A terminal user interface for whisper.cpp dictation with one non-negotiable requirement: zero character drops. Every word you speak appears exactly as transcribed, at typing speed.

Problem

Voice dictation tools exist, but they’re either:

  • Cloud-dependent (privacy, latency)
  • GUI-only (doesn’t integrate with terminal workflows)
  • Unreliable (dropped characters, garbled output)

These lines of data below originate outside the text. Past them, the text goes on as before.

-- ==== Sys2Proof/Machine/Switch.lean ====
section
/-! DEFINITION. The Ethernet switch: egress queues, gate lists, the guard of launches, forwarding (sections 16.6, 17.1 and 17.2). -/
namespace Sys2Proof.Machine

/-! ### Access -/

/-- External port p. -/
def State.swPort (s : State) (p : Nat) : SwPort := s.sw.ports.get (fun _ => {}) p
/-- Set external port p. -/
def State.setSwPort (s : State) (p : Nat) (x : SwPort) : State :=
  { s with sw := { s.sw with ports := s.sw.ports.put (fun _ => {}) p x } }
/-- Is the link of port p up, and the port enabled? -/
def State.swUp (s : State) (p : Nat) : Bool := bitOn (s.fget Fld.SW_STATUS_LINK_UP) p && s.fget (Fld.SW_Pp_CFG_ENABLE p) == 1
/-- The switch forwards: while its fast domain has power (Table 17.3). -/
def State.swOn (s : State) : Bool := decide (s.sup.power = .starting) || decide (s.sup.power = .ready) || decide (s.sup.power = .active)
/-- Forwarding-only: PL4, Maintenance state and safe state (Table 17.3, R456). -/
def State.fwdOnly (s : State) : Bool :=
  decide (s.start.phase = .maintenance) || decide (s.start.phase = .safe) || decide (4 ≤ s.sup.level)
/-- The functions of the internal port beyond PTP and ARP work: in operation at PL0 to PL3 (Table 17.3). -/
def State.innerOn (s : State) : Bool := s.operational && decide (s.sup.level ≤ 3)

/-- The time in ns that a frame takes with FCS, preamble and gap: 1 Gb/s on ports 0 to 3, 10 Gb/s on ports 4 and 5. -/
def wireNs (p len : Nat) : Nat := if p < 4 then 8 * (len + 24) else (4 * (len + 24) + 4) / 5

/-! ### Gate lists (R403, R404) -/

/-- The gate list that the registers of list q give. -/
def State.gateRegs (s : State) (q : Nat) : GateList := {
  on := s.fget (Fld.SW_GATEq_CTRL_ENABLE q) == 1
  base := s.word64 (Reg.SW_GATEq_BASE q)
  cycle := s.fget (Fld.SW_GATEq_CYCLE_CYCLE_NS q)
  entries := (List.range (s.fget (Fld.SW_GATEq_CTRL_LENGTH q))).map fun e =>
    let w := s.word (0x2A800 + 0x400 * q + 4 * e)
    (bits w 31 24, bits w 23 0) }

/-- The start of the first cycle of a list that begins after `t`. -/
def GateList.nextCycle (g : GateList) (t : Nat) : Nat :=
  (t : Int) + g.cycle - ((t : Int) - g.base) % (g.cycle : Int) |>.toNat

/-- The segments of a cycle from offset `o`: start, end, GATES. Entries that begin at or after the cycle's end are ignored; the last one holds to it. -/
def gateSegs (cycle : Nat) : Nat → List (Nat × Nat) → List (Nat × Nat × Nat)
  | _, [] => []
  | o, [(g, _)] => if o < cycle then [(o, cycle, g)] else []
  | o, (g, i) :: t => if o < cycle then (o, min cycle (o + i), g) :: gateSegs cycle (o + i) t else []

/-- The segments of two cycles, from which every window that opens within a cycle can be read. -/
def GateList.twice (g : GateList) : List (Nat × Nat × Nat) :=
  let a := gateSegs g.cycle 0 g.entries
  a ++ a.map (fun (s, e, m) => (s + g.cycle, e + g.cycle, m)) ++ a.map fun (s, e, m) => (s + 2 * g.cycle, e + 2 * g.cycle, m)

/-- Is the gate of a class open at an offset? -/
def gateOpen (segs : List (Nat × Nat × Nat)) (cls o : Nat) : Bool := segs.any fun (s, e, m) => decide (s ≤ o) && decide (o < e) && bitOn m cls

/-- When the gate of a class, open at an offset, next closes. -/
def gateCloses (segs : List (Nat × Nat × Nat)) (cls o : Nat) : Option Nat :=
  (segs.find? fun (s, e, m) => decide (o < s) && decide (s < e) && !bitOn m cls).map (·.1)

/-- Does a frame of duration `d` fit at an offset? -/
def gateFits (segs : List (Nat × Nat × Nat)) (cls d o : Nat) : Bool :=
  gateOpen segs cls o && (match gateCloses segs cls o with | some c => decide (o + d ≤ c) | none => true)

/-- The earliest time from `t` at which a frame of a class and duration may start; none when it fits no window. -/
def GateList.earliest (g : GateList) (cls d t : Nat) : Option Nat :=
  if !g.on || g.entries.isEmpty || decide (g.cycle = 0) then some t
  else
    let o := (((t : Int) - g.base) % (g.cycle : Int)).toNat
    let segs := g.twice
    let starts := o :: (segs.map (·.1)).filter fun x => decide (o < x) && decide (x ≤ o + g.cycle)
    (starts.find? (gateFits segs cls d)).map fun x => t + (x - o)

/-- The gate list of a port at time `t`: a committed one takes effect at its cycle start. -/
def SwPort.gatesAt (x : SwPort) (t : Nat) : SwPort :=
  match x.nextGates with
  | some (u, g) => if u ≤ t then { x with gates := g, nextGates := none } else x
  | none => x

/-- The gate registers of list q have changed by a commit (R404). -/
def State.gatesCommitted (s : State) (q : Nat) : State :=
  let g := s.gateRegs q
  let x := s.swPort (4 + q)
  if g = x.gates ∧ x.nextGates = none then s else s.setSwPort (4 + q) { x with nextGates := some (g.nextCycle s.now, g) }

/-! ### Egress (R402, R395) -/

/-- May a frame of duration `d` start at `t` beside the launches of its port? (R395) -/
def SwPort.guard (x : SwPort) (t d : Nat) : Bool :=
  match x.launches.head? with
  | some e => decide (t + d ≤ e.launch)
  | none => true

/-- The head of each class's queue, with the earliest time at which it may start; `none` marks a frame that fits no window. -/
def SwPort.heads (x : SwPort) (p : Nat) : List (Egress × Option Nat) :=
  (List.range 8).reverse.filterMap fun k =>
    (x.queue.find? fun e => e.cls == k).map fun e => (e, x.gates.earliest k (wireNs p e.bytes.length) (max x.freeAt e.at'))

/-- The next frame to start: the earliest, and of those that may start together the highest class. -/
def firstHead : List (Egress × Option Nat) → Option (Egress × Nat)
  | [] => none
  | (_, none) :: t => firstHead t
  | (e, some u) :: t =>
    match firstHead t with
    | some (f, v) => if v < u then some (f, v) else some (e, u)
    | none => some (e, u)

/-- The transparent clock's correction, at the egress time stamp `t` (R392). -/
def Egress.sentAs (e : Egress) (t : Nat) : List Byte :=
  match e.tc with
  | none => e.bytes
  | some (off, c) => putBytes e.bytes off (beBytes 8 (ofSigned 64 (toSigned 64 (rdBe e.bytes off 8) + ((t : Int) - c) * 65536)))

/-- A frame leaves a port at a time. -/
def State.sentFrame (s : State) (p t : Nat) (b : List Byte) : State :=
  let x := s.swPort p
  let s := s.setSwPort p { x with freeAt := t + wireNs p b.length }
  { s with sw := { s.sw with sent := (p, t, b) :: s.sw.sent } }

/-- The frames of a port that start by now (R402, R403); one that fits no window of its class is dropped. `fuel` covers the queue. -/
def State.drainPort (s : State) (p : Nat) : Nat → State
  | 0 => s
  | fuel + 1 =>
    let x := (s.swPort p).gatesAt s.now
    let s := if (s.swPort p).nextGates.isSome then s.setSwPort p x else s
    if !s.swUp p || !s.swOn then s
    else
      match (x.heads p).find? fun h => h.2.isNone with
      | some (e, _) =>
        (((s.setSwPort p { x with queue := dropFirst (· == e) x.queue }).bump (Fld.SW_Pp_DROPS_COUNT p))).drainPort p fuel
      | none =>
        match firstHead (x.heads p) with
        | some (e, t) =>
          if t ≤ s.now && x.guard t (wireNs p e.bytes.length) then
            let s := s.setSwPort p { x with queue := dropFirst (· == e) x.queue }
            (s.sentFrame p t (e.sentAs (t + s.fget (Fld.TB_Pp_LAT_TX_NS p)))).drainPort p fuel
          else s
        | none => s

/-- Every external port sends what it can by now. -/
def State.drainAll (s : State) : State := (List.range 6).foldl (fun s p => s.drainPort p ((s.swPort p).queue.length + 1)) s

/-- A frame dropped at an egress port, raised at most once per second (R402). -/
def State.queueDrop (s : State) (p : Nat) : State :=
  let s := s.bump (Fld.SW_Pp_DROPS_COUNT p)
  let x := s.swPort p
  match x.dropAt with
  | some t => if s.now < t + 1000000000 then s else (s.setSwPort p { x with dropAt := some s.now }).raise Cause.SW_QUEUE_DROP
  | none => (s.setSwPort p { x with dropAt := some s.now }).raise Cause.SW_QUEUE_DROP

/-- A frame joins the egress queue of a port (R402). -/
def State.enqueueFrame (s : State) (p : Nat) (e : Egress) : State :=
  let s := s.drainPort p ((s.swPort p).queue.length + 1)
  let x := s.swPort p
  let held := (x.queue.map fun f => f.bytes.length).sum
  if 524288 < held + e.bytes.length then s.queueDrop p
  else (s.setSwPort p { x with queue := x.queue ++ [e] }).drainPort p (x.queue.length + 2)

/-- The traffic class of a PCP. -/
def State.classOf (s : State) (pcp : Nat) : Nat := s.word Reg.SW_PCP_MAP / 8 ^ pcp % 8

/-! ### Forwarding (R401) -/

/-- A frame with its VLAN: destination and source MAC, VID, PCP, and what follows the tag. -/
structure VFrame where
  dst : Nat
  src : Nat
  vid : Nat
  pcp : Nat
  rest : List Byte
  deriving DecidableEq, Repr

/-- The VLAN table entry of a VID: the word of SW_VLAN0 or SW_VLANv. -/
def State.vlan (s : State) (vid : Nat) : Option Nat :=
  ((List.range 64).map fun v => s.word (Reg.SW_VLAN0 + 4 * v)).find? fun w => bitOn w 31 && bits w 11 0 == vid

/-- Is a port a member of a VID? -/
def State.member (s : State) (vid p : Nat) : Bool :=
  match s.vlan vid with
  | some w => bitOn (bits w 30 24) p
  | none => false

/-- The bytes of a frame, tagged or not. -/
def VFrame.bytes (f : VFrame) (tagged : Bool) : List Byte :=
  beBytes 6 f.dst ++ beBytes 6 f.src ++ (if tagged then beBytes 2 0x8100 ++ beBytes 2 (f.pcp * 8192 + f.vid) else []) ++ f.rest

/-- Send a frame on a port, tagged as its VLAN entry says. `tc` counts its correctionField from the start of `rest`. -/
def State.sendOn (s : State) (p : Nat) (f : VFrame) (tc : Option (Nat × Int) := none) : State :=
  if !s.swUp p then s
  else
    let untag := match s.vlan f.vid with
      | some w => bitOn (bits w 22 16) p
      | none => true
    s.enqueueFrame p { cls := s.classOf f.pcp, at' := s.now, bytes := f.bytes !untag
                       tc := tc.map fun (o, c) => (o + (if untag then 12 else 16), c) }

/-- The learned port of a MAC in a VLAN. -/
def State.learned (s : State) (mac vid : Nat) : Option Nat := (s.sw.fdb.find? fun e => e.mac == mac && e.vid == vid).map (·.port)

/-- Learn a source MAC (R400): 4,096 entries at most. -/
def State.learn (s : State) (mac vid p : Nat) : State :=
  let rest := s.sw.fdb.filter fun e => !(e.mac == mac && e.vid == vid)
  if bitOn (mac / 2 ^ 40) 0 || decide (4096 ≤ rest.length) then s else { s with sw := { s.sw with fdb := rest ++ [⟨mac, vid, p, s.now⟩] } }

/-- An entry has been used. -/
def State.fdbUsed (s : State) (mac vid : Nat) : State :=
  { s with sw := { s.sw with fdb := s.sw.fdb.map fun e => if e.mac == mac && e.vid == vid then { e with used := s.now } else e } }

/-- The external ports a frame from port `p` is sent to (R401, step 7): 6 is the internal port. -/
def State.egressPorts (s : State) (p : Nat) (f : VFrame) : List Nat :=
  let mask := if p = 6 then 0x7F else s.fget (Fld.SW_Pp_CFG_FWD_MASK p)
  let all := match (if bitOn (f.dst / 2 ^ 40) 0 then none else s.learned f.dst f.vid) with
    | some q => [q]
    | none => List.range 6
  all.filter fun q => q != p && decide (q < 6) && bitOn mask q && s.member f.vid q

/-- Bridge a frame (R401, step 7). -/
def State.bridge (s : State) (p : Nat) (f : VFrame) (tc : Option (Nat × Int) := none) : State :=
  let out := s.egressPorts p f
  let s := if p < 6 then s.learn f.src f.vid p else s
  out.foldl (fun s q => s.sendOn q f tc) (s.fdbUsed f.dst f.vid)

end Sys2Proof.Machine
end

For hands-free coding and writing, you need local processing, terminal integration, and absolute reliability.

Architecture

Service-oriented async TUI with strict separation:

┌─────────────────────────────────────────────────────────┐
│                    Textual TUI Layer                     │
│  ┌─────────────┐  ┌─────────────┐  ┌─────────────┐     │
│  │ Output      │  │ Queue       │  │ Status Bar  │     │
│  │ History     │  │ Panel       │  │ + Levels    │     │
│  └─────────────┘  └─────────────┘  └─────────────┘     │
├─────────────────────────────────────────────────────────┤
│                    Service Layer                         │
│  ┌─────────────┐  ┌─────────────┐  ┌─────────────┐     │
│  │ Audio       │  │ Transcribe  │  │ Type        │     │
│  │ Capture     │  │ Queue       │  │ Simulator   │     │
│  │ (GStreamer) │  │             │  │ (xdotool)   │     │
│  └─────────────┘  └─────────────┘  └─────────────┘     │
├─────────────────────────────────────────────────────────┤
│                 Legacy Bridge Layer                      │
│        (Proven client_lite scripts preserved)           │
└─────────────────────────────────────────────────────────┘

Key Pattern: Integration via Preservation

The typing system uses battle-tested legacy scripts rather than reimplementing. New TUI wraps proven code.

Performance Requirements

MetricTargetRationale
Character drop rate0%Non-negotiable for trust
Typing speed15ms/charFeels natural, doesn’t trigger rate limits
Error recovery90%Failed transcriptions recoverable via re-record
Workflow interruption<5%Down from ~30% with basic client

Constitutional Development

The project enforces design principles programmatically:

constitution.md defines:

  • Non-blocking I/O everywhere
  • State-machine-first design
  • Explicit error boundaries
  • Performance thresholds

tests/constitutional/ validates every change against the constitution. Not guidelines—automated gates.

# Example constitutional test
def test_no_blocking_io_in_handlers():
    """All event handlers must be async"""
    for handler in get_all_handlers():
        assert inspect.iscoroutinefunction(handler)

Current Status

Why This Exists

Hands-free input isn’t a nice-to-have—it’s accessibility. But accessibility tools need to be rock-solid. This project proves you can have local, private, terminal-native dictation that actually works. The constitutional development pattern ensures it stays working.